Set down, exactly as they appear, the line containing "s.staging := rfl" and all subsequent lines through the end of the material below.

------------

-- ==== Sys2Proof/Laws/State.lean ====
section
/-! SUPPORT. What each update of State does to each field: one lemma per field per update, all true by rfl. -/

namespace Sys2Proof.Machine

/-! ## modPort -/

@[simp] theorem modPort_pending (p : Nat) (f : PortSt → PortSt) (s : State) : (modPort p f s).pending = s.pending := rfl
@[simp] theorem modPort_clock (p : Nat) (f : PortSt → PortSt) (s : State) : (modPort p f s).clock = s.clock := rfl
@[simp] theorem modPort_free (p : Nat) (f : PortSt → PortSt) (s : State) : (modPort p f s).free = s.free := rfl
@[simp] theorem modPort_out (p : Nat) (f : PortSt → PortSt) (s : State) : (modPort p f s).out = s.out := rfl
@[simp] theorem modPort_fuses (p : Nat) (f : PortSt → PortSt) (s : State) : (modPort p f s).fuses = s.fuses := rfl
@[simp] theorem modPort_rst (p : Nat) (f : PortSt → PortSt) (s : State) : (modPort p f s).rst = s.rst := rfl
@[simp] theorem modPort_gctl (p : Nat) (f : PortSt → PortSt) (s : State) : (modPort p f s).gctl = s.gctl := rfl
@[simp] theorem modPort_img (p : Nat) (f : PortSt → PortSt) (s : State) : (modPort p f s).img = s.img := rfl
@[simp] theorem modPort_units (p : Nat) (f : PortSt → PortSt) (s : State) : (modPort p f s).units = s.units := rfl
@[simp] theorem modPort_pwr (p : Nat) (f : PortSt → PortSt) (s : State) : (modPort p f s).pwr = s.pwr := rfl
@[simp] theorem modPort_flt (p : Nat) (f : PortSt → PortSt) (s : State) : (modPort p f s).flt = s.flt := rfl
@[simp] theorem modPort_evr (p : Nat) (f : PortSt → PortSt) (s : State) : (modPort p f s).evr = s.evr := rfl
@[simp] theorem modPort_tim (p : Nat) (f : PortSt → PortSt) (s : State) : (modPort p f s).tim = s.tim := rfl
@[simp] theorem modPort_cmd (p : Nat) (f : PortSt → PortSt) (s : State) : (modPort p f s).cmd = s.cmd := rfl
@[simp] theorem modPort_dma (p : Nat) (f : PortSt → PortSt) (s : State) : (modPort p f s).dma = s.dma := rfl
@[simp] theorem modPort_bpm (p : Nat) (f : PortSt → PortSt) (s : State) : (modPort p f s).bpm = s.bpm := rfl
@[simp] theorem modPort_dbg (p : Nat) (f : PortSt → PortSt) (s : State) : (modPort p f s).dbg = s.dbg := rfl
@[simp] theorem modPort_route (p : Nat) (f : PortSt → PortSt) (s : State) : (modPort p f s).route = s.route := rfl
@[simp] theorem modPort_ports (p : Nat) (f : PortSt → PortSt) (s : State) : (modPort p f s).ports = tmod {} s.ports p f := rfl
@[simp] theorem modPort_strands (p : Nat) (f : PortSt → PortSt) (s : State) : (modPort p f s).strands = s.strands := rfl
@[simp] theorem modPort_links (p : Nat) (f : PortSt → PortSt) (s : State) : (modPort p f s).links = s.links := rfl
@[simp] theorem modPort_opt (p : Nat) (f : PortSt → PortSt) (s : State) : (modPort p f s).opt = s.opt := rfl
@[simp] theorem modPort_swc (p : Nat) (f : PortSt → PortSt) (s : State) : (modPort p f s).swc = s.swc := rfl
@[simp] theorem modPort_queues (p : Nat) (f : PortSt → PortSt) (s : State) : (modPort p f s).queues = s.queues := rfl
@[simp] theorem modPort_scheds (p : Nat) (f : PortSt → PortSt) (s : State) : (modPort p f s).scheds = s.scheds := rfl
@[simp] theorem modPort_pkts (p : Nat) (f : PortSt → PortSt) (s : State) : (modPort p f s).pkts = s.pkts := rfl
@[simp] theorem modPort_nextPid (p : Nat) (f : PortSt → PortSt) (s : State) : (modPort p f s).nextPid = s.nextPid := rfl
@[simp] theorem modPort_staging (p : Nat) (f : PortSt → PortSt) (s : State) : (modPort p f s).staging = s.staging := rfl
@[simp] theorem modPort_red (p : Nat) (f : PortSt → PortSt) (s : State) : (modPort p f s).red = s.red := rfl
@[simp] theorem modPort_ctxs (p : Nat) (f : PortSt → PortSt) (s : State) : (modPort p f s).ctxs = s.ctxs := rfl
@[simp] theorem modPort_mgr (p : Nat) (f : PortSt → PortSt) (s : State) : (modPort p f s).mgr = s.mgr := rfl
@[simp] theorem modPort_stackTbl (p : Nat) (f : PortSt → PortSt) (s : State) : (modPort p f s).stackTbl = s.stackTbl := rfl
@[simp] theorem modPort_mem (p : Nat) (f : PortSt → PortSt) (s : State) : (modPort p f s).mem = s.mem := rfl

------------

Answer for the task:
@[simp] theorem modPort_staging (p : Nat) (f : PortSt → PortSt) (s : State) : (modPort p f s).staging = s.staging := rfl
@[simp] theorem modPort_red (p : Nat) (f : PortSt → PortSt) (s : State) : (modPort p f s).red = s.red := rfl
@[simp] theorem modPort_ctxs (p : Nat) (f : PortSt → PortSt) (s : State) : (modPort p f s).ctxs = s.ctxs := rfl
@[simp] theorem modPort_mgr (p : Nat) (f : PortSt → PortSt) (s : State) : (modPort p f s).mgr = s.mgr := rfl
@[simp] theorem modPort_stackTbl (p : Nat) (f : PortSt → PortSt) (s : State) : (modPort p f s).stackTbl = s.stackTbl := rfl
@[simp] theorem modPort_mem (p : Nat) (f : PortSt → PortSt) (s : State) : (modPort p f s).mem = s.mem := rfl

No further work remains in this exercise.